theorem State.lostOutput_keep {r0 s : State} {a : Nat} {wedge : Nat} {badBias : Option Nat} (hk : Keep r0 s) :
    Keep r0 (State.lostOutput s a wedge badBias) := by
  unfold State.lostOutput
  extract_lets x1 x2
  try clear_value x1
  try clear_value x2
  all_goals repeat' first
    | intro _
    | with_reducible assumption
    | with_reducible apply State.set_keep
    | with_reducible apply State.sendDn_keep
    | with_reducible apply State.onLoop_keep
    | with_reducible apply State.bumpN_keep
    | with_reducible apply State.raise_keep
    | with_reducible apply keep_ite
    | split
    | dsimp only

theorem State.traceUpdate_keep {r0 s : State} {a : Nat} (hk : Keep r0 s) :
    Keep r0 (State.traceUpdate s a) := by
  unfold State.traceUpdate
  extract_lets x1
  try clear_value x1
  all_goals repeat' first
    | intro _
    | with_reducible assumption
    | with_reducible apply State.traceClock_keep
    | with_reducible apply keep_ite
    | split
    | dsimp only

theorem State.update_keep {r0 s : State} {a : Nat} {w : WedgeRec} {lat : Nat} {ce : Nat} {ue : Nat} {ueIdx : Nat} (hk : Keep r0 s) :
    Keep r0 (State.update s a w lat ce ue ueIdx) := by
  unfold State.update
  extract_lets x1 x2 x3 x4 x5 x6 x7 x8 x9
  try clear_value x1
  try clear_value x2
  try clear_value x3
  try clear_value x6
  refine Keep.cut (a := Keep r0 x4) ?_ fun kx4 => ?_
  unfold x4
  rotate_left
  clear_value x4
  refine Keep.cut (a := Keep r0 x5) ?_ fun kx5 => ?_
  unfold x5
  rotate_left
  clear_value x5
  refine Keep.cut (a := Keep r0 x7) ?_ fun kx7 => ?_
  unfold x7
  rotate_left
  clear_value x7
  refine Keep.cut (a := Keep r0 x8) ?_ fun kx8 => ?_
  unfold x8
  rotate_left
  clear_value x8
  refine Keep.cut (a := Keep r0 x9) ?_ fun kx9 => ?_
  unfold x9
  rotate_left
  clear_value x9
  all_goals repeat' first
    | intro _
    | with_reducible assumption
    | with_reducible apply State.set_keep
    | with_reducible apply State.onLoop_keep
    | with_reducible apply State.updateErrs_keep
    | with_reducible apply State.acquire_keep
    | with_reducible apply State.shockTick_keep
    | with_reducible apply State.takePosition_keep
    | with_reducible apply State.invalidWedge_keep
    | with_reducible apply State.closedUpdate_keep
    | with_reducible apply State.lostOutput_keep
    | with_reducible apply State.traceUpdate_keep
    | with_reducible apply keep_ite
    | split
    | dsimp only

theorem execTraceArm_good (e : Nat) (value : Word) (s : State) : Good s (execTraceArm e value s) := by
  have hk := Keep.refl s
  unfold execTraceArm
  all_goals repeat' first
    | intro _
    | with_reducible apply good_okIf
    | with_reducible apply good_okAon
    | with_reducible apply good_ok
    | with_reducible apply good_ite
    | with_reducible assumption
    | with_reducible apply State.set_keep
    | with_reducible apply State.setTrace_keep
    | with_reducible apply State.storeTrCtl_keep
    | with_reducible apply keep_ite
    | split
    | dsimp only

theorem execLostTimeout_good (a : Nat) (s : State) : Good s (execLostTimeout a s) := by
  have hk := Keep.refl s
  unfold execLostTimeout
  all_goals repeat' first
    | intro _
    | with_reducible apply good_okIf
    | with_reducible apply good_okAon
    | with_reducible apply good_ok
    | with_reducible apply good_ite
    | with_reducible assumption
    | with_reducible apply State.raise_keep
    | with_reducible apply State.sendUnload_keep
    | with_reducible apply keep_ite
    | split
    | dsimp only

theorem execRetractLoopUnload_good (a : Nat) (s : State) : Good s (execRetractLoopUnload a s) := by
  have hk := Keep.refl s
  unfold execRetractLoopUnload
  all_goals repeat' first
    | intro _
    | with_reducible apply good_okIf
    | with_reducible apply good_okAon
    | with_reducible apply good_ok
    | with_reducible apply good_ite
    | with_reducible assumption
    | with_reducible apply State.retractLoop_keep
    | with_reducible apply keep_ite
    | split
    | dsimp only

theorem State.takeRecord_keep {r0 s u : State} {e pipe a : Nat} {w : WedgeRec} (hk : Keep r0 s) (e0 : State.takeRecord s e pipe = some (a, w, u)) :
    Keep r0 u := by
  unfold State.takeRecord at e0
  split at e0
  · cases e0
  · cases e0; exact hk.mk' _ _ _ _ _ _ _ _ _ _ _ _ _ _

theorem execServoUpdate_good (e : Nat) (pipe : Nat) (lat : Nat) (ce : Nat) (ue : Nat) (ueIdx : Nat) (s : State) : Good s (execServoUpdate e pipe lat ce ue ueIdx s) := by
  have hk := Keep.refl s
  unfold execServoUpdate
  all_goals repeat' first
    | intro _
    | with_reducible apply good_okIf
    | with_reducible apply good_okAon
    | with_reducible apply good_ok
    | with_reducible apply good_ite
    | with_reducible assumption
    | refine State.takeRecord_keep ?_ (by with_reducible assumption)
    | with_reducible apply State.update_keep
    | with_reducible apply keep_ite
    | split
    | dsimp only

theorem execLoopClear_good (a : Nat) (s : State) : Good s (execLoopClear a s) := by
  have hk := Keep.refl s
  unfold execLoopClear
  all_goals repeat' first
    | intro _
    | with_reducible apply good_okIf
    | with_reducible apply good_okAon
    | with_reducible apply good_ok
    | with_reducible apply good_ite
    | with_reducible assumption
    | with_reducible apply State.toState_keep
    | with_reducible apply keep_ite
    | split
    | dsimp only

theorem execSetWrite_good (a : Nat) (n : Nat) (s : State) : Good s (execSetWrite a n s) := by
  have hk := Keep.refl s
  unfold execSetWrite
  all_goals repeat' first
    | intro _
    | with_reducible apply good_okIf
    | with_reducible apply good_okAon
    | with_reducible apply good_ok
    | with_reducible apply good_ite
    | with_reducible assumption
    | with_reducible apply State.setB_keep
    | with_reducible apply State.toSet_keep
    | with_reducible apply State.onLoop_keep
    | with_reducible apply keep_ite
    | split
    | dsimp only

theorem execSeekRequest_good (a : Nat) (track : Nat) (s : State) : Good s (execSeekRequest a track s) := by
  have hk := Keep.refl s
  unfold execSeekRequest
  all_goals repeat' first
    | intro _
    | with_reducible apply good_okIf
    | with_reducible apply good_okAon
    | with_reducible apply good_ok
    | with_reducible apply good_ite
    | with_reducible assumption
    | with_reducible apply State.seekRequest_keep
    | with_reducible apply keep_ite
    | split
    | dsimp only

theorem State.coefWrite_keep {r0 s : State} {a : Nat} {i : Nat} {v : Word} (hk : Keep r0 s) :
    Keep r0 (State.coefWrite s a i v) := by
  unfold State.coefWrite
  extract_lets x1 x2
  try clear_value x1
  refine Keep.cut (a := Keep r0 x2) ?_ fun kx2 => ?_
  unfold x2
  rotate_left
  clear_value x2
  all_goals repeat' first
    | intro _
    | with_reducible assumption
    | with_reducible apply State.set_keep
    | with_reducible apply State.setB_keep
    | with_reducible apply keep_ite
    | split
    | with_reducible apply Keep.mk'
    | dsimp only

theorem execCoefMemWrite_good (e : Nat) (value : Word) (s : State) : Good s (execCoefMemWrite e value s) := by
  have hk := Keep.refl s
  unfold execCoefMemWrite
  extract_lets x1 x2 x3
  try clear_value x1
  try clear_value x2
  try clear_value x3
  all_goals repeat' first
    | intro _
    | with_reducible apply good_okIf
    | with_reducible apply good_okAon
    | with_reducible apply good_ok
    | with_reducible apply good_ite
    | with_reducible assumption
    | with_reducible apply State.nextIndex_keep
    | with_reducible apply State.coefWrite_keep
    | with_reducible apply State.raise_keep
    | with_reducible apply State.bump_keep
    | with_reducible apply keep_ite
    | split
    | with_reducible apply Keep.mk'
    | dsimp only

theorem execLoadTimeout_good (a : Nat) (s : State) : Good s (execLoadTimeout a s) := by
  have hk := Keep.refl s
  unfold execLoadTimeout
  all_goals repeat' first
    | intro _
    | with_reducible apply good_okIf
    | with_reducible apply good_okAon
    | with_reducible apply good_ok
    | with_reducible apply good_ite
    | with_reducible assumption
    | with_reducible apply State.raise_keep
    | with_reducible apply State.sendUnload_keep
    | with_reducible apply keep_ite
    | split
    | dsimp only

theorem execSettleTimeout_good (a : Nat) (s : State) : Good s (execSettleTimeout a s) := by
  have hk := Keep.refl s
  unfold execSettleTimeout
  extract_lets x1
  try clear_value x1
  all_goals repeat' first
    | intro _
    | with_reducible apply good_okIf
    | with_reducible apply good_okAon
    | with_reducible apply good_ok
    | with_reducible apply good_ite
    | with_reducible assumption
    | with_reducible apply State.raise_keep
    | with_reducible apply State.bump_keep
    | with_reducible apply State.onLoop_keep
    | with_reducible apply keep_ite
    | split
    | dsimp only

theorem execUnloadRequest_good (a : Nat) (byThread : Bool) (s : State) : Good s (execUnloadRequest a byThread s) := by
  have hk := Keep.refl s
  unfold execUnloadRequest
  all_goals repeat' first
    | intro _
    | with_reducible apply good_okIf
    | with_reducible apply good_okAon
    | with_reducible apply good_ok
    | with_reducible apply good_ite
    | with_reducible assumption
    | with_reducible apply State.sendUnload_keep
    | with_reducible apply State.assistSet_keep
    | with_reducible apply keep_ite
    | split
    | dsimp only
+++++
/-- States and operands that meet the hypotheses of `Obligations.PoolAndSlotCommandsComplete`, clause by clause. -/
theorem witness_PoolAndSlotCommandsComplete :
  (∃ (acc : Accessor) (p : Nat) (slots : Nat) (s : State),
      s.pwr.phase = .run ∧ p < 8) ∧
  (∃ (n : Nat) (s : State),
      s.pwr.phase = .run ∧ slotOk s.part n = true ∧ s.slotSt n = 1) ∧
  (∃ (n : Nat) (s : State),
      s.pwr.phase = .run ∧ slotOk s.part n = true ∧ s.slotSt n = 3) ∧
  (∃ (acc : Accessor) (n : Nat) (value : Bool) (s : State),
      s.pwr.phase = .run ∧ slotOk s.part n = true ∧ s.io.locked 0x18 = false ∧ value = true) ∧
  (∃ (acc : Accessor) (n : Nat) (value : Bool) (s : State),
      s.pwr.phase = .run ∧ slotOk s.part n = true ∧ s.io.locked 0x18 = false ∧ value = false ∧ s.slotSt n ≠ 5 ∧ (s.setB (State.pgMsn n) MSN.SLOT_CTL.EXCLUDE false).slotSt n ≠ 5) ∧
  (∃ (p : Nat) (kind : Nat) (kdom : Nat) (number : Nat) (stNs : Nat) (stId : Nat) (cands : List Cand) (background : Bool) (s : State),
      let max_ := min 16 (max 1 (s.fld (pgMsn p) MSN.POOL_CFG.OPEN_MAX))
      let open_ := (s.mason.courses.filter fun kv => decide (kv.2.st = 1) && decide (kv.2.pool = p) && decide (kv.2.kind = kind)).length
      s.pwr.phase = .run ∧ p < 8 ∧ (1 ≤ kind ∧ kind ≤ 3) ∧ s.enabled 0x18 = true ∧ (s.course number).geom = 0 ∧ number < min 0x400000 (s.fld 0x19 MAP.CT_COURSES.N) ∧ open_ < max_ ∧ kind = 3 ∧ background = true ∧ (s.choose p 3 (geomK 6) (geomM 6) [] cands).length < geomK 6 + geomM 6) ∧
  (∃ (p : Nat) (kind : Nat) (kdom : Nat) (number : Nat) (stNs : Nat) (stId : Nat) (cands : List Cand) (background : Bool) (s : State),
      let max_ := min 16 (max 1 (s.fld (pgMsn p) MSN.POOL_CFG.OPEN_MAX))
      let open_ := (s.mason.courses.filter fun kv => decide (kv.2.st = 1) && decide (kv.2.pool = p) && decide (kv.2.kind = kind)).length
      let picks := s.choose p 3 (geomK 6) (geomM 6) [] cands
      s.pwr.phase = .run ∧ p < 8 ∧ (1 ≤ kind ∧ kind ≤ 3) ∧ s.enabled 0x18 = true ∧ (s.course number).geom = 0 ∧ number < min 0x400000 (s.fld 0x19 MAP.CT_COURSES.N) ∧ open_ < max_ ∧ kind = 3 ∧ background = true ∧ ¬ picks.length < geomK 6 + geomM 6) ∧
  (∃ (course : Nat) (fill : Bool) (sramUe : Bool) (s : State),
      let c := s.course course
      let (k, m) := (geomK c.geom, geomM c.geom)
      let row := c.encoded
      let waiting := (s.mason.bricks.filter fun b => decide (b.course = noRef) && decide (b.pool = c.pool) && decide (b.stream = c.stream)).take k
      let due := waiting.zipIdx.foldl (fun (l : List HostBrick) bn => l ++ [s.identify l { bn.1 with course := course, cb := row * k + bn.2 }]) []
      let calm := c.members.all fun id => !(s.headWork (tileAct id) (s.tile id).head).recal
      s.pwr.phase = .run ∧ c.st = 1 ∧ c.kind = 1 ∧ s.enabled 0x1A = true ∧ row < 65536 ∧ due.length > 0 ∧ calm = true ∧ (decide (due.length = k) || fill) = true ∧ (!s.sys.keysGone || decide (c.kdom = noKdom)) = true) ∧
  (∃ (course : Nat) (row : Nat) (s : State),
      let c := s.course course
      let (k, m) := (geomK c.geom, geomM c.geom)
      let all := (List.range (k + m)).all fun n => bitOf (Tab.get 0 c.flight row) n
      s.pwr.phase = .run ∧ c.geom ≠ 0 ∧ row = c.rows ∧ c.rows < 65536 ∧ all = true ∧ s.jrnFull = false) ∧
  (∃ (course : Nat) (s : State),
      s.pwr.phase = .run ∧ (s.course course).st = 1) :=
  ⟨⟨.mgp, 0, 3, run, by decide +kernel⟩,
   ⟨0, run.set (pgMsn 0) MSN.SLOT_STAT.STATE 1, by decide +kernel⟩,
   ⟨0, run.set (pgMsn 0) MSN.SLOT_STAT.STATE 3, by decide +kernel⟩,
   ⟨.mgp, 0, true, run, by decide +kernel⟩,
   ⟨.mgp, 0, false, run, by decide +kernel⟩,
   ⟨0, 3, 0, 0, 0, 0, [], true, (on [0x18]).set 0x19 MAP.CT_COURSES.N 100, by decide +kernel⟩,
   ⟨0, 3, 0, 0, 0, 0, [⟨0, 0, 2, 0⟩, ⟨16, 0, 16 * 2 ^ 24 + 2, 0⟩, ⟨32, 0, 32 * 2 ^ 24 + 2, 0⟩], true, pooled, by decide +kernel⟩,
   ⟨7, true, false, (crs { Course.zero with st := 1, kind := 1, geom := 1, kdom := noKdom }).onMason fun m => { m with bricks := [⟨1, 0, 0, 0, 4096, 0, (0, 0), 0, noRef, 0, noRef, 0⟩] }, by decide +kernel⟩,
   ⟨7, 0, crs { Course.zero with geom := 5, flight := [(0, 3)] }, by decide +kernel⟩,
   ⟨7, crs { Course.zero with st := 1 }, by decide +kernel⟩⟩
+++++
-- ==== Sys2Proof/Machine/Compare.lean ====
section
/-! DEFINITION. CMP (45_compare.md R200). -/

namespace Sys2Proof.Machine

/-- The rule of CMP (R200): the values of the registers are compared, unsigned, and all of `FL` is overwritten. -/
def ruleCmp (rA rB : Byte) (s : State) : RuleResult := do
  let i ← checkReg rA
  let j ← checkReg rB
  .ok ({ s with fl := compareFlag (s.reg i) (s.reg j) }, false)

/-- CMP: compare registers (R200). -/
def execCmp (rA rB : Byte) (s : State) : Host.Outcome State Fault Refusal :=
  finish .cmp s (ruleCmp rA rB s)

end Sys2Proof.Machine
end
+++++
## Goal of the exercise
From the listing, copy every line where the string "execTraceArm" appears.

## Solution for this task
theorem execTraceArm_good (e : Nat) (value : Word) (s : State) : Good s (execTraceArm e value s) := by
  unfold execTraceArm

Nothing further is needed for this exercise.